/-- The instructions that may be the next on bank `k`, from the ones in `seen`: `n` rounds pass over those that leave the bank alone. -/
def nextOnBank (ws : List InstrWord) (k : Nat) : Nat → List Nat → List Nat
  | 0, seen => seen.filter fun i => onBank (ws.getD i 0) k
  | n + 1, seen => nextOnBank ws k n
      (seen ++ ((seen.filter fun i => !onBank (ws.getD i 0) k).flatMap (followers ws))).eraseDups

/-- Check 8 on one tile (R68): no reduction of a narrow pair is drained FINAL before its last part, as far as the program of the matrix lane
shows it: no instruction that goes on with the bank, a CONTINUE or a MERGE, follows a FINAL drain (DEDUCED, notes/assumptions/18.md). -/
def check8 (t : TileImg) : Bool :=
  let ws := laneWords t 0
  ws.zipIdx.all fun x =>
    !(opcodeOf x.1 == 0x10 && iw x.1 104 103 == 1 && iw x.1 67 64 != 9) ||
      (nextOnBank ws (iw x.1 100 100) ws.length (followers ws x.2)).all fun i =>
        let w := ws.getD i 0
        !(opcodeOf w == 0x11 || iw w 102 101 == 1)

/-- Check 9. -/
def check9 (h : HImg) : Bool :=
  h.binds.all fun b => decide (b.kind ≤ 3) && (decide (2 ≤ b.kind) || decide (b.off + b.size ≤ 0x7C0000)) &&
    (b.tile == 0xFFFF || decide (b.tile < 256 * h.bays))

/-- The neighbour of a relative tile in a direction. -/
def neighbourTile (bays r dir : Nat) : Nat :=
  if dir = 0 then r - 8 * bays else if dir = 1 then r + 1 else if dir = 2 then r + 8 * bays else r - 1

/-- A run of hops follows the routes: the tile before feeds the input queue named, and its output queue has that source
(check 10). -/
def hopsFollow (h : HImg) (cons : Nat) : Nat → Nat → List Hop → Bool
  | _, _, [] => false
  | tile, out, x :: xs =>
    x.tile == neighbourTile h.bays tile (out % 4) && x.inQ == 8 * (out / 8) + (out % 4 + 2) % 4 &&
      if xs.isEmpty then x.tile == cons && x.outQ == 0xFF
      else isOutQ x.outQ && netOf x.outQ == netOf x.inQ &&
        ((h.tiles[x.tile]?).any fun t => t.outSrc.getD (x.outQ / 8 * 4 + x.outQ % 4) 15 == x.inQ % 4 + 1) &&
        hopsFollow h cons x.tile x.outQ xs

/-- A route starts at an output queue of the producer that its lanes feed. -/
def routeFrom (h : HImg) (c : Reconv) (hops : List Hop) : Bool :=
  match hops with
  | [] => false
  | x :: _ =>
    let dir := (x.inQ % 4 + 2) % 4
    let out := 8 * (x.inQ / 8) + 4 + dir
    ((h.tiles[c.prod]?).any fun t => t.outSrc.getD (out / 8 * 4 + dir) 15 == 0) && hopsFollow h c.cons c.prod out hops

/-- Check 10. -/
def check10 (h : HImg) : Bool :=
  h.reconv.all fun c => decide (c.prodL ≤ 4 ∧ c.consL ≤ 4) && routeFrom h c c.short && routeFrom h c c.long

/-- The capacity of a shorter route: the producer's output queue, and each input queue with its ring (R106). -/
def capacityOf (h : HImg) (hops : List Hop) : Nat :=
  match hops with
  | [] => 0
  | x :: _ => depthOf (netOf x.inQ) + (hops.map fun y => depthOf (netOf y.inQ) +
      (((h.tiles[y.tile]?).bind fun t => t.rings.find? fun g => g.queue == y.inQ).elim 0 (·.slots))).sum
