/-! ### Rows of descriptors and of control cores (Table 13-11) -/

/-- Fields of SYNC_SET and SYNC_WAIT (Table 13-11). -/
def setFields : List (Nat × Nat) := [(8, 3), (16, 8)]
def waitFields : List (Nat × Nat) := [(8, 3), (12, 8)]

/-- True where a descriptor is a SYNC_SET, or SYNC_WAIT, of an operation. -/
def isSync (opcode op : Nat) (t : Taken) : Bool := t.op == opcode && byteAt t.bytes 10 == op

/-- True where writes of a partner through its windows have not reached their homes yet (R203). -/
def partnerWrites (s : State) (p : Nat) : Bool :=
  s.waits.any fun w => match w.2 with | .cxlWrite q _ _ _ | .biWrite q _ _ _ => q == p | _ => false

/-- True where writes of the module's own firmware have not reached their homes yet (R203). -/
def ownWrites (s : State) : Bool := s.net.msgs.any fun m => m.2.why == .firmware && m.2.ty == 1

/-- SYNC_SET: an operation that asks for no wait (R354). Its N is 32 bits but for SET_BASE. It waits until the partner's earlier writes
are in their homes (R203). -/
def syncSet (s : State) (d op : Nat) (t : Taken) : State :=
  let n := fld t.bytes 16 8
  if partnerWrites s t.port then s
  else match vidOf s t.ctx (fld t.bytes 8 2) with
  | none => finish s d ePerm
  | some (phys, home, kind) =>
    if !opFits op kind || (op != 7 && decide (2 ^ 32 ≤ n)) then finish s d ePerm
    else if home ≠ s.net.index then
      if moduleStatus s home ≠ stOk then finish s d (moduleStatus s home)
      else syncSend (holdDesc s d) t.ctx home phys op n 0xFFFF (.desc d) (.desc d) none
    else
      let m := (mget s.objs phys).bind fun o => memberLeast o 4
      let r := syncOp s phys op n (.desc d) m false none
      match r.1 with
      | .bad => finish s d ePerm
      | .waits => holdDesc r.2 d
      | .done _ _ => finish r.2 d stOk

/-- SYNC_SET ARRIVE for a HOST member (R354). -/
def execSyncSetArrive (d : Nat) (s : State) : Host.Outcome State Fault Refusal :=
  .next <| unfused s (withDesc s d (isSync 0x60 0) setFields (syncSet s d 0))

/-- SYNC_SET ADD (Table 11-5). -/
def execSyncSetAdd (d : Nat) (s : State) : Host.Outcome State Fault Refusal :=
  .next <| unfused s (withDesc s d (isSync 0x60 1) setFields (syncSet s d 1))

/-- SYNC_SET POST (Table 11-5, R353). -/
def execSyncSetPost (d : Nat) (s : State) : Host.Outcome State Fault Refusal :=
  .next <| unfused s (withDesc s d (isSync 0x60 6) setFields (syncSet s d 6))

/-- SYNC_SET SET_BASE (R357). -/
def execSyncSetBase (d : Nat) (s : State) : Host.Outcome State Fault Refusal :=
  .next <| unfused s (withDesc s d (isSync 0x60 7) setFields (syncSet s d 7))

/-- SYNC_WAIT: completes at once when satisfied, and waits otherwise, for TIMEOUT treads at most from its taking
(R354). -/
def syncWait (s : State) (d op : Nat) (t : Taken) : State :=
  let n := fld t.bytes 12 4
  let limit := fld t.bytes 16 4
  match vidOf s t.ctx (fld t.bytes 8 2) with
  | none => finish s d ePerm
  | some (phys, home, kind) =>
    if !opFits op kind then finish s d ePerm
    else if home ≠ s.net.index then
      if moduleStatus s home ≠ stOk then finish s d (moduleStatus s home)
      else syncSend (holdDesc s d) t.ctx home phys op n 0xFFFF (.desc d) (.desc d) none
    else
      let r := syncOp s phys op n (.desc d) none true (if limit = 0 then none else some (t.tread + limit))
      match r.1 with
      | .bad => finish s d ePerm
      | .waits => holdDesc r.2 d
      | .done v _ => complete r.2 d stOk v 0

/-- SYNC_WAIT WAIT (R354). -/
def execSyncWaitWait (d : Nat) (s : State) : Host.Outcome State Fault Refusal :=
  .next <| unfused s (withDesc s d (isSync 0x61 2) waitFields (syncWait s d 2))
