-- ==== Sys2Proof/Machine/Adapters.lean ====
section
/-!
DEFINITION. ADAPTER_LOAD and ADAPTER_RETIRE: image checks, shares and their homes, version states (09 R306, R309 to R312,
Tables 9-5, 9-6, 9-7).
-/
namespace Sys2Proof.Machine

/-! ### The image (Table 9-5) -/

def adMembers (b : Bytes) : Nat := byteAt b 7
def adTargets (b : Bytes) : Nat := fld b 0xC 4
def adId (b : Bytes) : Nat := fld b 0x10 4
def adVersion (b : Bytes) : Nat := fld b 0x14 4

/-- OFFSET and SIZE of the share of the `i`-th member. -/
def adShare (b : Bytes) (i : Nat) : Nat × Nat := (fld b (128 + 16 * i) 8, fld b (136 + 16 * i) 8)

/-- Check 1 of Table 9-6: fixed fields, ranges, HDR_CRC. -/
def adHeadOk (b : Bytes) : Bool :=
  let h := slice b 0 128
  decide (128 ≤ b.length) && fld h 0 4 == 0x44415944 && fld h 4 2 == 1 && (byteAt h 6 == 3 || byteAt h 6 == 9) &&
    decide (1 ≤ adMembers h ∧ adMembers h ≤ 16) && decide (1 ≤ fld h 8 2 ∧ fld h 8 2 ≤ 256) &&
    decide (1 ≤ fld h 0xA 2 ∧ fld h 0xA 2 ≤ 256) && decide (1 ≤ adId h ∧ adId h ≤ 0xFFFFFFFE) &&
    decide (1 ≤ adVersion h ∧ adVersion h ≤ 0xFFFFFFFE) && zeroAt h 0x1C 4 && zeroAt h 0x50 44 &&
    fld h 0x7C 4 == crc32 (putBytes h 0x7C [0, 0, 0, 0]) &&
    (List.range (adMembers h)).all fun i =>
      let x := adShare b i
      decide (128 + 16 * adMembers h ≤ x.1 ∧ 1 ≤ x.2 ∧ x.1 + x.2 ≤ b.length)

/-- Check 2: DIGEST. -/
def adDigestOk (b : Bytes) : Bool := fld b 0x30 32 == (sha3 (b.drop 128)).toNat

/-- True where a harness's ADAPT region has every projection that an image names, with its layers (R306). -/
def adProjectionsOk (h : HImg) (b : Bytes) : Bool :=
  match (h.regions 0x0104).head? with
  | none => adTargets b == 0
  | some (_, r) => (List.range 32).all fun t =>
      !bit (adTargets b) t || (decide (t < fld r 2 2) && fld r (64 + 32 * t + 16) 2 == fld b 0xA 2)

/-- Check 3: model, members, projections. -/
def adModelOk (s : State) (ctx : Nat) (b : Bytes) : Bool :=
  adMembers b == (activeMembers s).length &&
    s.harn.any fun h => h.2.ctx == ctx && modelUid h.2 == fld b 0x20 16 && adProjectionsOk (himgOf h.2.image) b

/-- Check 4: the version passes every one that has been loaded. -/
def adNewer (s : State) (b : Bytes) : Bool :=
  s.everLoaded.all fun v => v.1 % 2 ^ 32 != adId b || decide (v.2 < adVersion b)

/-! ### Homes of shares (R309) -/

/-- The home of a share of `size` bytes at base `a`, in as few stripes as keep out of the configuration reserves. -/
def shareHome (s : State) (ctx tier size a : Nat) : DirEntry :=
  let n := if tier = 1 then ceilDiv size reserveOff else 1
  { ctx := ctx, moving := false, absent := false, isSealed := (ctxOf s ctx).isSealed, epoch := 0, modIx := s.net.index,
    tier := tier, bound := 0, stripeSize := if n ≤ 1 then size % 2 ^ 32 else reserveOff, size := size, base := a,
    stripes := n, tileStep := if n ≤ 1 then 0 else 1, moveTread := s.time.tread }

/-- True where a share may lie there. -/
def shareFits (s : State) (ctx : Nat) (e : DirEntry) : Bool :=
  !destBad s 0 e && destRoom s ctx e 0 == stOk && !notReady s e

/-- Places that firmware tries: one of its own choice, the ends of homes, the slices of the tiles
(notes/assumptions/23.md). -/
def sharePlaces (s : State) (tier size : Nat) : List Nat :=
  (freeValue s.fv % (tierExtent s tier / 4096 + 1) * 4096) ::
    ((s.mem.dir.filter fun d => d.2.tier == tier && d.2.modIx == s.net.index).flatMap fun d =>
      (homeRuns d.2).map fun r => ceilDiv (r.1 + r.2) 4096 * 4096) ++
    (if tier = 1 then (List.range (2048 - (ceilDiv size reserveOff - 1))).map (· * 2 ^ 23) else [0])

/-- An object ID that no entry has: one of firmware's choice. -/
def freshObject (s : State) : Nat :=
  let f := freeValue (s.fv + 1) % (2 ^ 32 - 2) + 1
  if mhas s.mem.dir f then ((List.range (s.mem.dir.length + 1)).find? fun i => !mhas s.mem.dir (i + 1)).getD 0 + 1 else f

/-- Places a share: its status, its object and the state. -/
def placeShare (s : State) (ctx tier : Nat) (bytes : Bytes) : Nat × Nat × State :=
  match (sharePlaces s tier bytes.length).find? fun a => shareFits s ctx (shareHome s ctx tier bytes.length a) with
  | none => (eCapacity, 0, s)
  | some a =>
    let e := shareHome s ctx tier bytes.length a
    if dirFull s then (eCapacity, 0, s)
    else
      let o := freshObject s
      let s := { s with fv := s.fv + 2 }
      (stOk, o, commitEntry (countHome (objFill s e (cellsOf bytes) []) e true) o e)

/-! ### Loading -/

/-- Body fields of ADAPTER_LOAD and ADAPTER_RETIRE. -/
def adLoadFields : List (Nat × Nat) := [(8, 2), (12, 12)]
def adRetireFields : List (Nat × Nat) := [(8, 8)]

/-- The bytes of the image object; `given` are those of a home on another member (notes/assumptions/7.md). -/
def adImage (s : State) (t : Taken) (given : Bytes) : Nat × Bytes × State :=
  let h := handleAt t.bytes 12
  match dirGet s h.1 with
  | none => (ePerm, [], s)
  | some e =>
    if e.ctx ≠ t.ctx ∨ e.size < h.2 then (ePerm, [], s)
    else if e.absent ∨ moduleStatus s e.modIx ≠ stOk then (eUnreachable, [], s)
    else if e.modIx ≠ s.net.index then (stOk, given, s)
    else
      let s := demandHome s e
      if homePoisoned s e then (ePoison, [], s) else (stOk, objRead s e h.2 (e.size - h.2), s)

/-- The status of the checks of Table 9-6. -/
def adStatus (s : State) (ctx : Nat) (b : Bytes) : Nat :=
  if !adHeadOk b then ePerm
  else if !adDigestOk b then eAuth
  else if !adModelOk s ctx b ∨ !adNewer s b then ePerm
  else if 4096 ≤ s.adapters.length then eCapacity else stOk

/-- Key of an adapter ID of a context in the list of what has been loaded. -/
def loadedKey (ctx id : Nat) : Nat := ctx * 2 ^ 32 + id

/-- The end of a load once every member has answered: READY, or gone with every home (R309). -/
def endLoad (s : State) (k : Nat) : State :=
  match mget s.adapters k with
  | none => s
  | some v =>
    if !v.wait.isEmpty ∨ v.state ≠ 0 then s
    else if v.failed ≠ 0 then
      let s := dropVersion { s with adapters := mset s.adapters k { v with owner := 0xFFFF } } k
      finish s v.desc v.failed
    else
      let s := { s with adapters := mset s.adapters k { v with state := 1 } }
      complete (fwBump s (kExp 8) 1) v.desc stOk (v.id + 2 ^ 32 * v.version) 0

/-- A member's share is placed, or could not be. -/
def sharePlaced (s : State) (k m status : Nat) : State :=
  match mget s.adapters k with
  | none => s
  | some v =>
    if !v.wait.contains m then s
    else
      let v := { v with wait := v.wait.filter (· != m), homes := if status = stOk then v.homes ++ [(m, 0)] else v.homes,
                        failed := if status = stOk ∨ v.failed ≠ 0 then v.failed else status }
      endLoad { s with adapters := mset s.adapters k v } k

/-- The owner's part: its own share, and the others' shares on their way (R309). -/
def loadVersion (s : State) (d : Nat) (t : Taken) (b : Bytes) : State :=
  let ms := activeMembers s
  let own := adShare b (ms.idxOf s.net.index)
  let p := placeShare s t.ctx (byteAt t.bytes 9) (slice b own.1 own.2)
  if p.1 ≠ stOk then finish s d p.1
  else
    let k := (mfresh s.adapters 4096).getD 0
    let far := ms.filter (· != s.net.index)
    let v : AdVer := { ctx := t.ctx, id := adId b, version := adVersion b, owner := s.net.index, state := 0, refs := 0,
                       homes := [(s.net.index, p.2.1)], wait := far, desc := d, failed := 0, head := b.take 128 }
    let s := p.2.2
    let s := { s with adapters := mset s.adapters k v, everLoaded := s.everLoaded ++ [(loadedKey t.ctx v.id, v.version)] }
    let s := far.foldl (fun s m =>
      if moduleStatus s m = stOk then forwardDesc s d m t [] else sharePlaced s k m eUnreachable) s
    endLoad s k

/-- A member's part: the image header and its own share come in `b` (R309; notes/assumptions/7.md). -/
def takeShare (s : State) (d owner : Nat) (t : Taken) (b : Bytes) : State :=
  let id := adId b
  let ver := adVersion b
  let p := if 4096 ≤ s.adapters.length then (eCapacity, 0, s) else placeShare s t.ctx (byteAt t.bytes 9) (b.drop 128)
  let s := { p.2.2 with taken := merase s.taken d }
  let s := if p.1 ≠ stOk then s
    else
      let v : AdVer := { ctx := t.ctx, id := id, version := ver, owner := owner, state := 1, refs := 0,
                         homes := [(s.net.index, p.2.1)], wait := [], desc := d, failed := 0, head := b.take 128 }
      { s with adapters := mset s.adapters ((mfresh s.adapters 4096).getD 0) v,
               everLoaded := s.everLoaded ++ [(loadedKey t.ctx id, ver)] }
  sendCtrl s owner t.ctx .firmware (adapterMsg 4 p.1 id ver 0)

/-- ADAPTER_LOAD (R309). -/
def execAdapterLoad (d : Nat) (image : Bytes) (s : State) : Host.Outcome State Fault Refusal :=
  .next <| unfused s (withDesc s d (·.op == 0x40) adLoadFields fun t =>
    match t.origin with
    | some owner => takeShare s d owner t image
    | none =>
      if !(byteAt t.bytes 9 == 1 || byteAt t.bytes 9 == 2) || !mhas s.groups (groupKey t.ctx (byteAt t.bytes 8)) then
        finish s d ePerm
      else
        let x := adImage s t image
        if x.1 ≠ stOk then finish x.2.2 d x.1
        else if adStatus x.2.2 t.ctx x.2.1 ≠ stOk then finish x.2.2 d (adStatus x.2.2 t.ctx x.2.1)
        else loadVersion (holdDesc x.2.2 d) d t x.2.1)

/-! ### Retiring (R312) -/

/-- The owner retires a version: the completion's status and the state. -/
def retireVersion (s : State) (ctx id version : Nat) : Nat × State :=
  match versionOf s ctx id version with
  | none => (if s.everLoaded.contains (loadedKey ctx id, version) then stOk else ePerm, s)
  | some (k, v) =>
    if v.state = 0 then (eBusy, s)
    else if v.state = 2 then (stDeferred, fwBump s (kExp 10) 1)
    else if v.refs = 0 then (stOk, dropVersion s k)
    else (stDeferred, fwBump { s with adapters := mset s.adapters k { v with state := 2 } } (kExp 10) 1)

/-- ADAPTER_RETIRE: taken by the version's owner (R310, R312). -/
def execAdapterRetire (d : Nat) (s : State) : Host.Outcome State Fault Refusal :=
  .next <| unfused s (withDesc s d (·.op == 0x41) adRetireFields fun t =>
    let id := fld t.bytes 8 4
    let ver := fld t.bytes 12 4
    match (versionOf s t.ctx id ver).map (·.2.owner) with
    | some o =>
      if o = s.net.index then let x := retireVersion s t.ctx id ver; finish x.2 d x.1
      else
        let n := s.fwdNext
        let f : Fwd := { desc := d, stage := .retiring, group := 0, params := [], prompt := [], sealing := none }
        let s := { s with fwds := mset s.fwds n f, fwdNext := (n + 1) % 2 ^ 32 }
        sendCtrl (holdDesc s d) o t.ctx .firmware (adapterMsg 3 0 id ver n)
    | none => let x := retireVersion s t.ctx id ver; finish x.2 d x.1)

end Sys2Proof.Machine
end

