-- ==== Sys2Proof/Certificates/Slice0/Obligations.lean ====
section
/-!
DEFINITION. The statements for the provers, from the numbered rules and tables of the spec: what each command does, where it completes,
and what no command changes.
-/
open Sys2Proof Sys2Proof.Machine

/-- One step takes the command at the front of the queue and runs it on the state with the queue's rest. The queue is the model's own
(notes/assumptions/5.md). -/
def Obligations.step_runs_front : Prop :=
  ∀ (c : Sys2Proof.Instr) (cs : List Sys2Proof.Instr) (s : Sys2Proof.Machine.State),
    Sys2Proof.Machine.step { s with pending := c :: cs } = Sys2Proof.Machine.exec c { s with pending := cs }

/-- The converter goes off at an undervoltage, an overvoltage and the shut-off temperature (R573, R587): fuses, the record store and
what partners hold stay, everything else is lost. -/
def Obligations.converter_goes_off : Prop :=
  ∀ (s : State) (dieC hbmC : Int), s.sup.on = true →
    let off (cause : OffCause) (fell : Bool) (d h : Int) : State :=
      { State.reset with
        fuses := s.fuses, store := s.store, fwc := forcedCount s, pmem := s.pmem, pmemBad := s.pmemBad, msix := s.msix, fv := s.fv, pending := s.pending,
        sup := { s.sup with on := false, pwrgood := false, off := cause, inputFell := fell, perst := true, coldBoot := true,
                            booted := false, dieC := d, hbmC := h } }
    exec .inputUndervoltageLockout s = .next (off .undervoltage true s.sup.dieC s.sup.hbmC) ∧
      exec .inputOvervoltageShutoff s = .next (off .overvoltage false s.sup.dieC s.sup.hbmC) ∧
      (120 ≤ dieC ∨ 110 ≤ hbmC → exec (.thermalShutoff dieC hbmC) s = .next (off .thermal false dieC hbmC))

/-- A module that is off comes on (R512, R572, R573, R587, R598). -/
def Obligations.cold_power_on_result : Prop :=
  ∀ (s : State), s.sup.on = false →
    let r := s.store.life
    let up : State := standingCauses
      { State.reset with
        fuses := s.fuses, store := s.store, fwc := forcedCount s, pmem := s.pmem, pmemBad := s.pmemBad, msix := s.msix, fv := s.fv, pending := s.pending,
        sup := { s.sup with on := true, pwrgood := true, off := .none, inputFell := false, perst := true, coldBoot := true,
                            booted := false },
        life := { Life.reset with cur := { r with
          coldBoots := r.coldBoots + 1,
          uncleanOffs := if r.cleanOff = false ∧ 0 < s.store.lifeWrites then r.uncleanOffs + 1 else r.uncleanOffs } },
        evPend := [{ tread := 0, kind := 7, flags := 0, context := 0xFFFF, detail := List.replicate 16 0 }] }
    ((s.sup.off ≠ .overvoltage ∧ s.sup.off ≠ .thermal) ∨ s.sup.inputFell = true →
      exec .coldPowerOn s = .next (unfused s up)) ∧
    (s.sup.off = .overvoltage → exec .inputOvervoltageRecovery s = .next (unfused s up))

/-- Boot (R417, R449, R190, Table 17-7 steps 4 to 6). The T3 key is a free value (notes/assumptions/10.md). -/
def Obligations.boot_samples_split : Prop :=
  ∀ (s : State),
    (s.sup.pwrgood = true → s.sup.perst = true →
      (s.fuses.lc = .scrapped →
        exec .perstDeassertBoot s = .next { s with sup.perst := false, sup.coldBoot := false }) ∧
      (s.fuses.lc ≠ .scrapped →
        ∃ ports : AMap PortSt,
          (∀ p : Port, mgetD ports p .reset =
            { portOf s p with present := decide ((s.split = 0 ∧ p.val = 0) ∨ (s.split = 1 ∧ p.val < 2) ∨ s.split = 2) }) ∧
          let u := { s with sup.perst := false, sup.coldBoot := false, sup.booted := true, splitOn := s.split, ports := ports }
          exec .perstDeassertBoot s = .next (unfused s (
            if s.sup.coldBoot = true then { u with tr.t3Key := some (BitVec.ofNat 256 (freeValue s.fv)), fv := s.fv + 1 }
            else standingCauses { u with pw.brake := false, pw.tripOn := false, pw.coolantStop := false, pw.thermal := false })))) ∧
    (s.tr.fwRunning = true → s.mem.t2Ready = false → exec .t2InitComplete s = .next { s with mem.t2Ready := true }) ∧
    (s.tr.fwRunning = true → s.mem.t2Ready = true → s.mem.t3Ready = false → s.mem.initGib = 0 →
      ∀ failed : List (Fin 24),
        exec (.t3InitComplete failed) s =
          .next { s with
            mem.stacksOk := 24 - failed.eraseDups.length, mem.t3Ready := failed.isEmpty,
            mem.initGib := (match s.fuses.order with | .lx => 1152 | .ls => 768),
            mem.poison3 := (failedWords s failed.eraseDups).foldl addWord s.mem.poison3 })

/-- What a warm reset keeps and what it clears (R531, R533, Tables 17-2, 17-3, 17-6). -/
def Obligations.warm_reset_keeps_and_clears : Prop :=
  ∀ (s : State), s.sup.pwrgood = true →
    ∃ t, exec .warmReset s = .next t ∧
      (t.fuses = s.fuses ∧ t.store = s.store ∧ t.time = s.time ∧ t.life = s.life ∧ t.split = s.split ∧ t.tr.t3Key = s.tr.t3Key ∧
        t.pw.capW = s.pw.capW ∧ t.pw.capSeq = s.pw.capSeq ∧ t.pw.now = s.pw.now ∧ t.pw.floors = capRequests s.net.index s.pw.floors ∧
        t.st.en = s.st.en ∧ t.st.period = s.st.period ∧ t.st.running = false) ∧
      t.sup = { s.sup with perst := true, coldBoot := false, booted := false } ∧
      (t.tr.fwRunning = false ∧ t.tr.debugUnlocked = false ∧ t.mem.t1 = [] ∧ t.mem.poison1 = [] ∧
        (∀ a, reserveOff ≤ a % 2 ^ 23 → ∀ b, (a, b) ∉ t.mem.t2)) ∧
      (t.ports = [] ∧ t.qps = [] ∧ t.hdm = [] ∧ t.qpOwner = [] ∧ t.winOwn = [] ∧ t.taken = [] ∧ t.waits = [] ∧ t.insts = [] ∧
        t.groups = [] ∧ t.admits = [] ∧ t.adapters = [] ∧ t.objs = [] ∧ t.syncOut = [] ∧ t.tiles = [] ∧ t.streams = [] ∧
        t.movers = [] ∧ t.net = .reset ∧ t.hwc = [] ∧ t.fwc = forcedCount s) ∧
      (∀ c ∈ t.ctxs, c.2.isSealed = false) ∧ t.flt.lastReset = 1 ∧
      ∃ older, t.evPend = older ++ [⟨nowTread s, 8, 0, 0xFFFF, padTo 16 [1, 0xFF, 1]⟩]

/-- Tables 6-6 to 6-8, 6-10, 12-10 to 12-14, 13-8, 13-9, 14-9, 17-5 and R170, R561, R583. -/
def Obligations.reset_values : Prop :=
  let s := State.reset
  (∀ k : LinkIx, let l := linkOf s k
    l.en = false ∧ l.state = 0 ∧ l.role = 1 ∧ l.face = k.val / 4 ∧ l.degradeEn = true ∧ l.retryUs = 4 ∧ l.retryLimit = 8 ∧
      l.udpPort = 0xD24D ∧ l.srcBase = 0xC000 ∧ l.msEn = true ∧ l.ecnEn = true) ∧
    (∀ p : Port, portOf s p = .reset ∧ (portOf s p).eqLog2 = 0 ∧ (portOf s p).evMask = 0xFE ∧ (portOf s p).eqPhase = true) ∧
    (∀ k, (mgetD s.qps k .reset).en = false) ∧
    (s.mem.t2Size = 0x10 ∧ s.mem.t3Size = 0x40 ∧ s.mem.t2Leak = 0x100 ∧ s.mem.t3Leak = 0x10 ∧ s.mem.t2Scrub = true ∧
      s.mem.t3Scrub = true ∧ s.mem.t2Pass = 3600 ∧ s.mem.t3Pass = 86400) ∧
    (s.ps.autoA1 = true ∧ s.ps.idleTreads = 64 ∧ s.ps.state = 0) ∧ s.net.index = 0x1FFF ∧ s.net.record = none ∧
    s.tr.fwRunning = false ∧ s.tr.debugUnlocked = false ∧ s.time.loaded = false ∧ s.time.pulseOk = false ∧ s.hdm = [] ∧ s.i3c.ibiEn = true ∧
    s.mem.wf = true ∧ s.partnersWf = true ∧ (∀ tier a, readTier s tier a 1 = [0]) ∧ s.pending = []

:::::

If a line in the entries includes the word "mset", copy that line out.

      let s := dropVersion { s with adapters := mset s.adapters k { v with owner := 0xFFFF } } k
      let s := { s with adapters := mset s.adapters k { v with state := 1 } }
      endLoad { s with adapters := mset s.adapters k v } k
    let s := { s with adapters := mset s.adapters k v, everLoaded := s.everLoaded ++ [(loadedKey t.ctx v.id, v.version)] }
      { s with adapters := mset s.adapters ((mfresh s.adapters 4096).getD 0) v,
    else (stDeferred, fwBump { s with adapters := mset s.adapters k { v with state := 2 } } (kExp 10) 1)
        let s := { s with fwds := mset s.fwds n f, fwdNext := (n + 1) % 2 ^ 32 }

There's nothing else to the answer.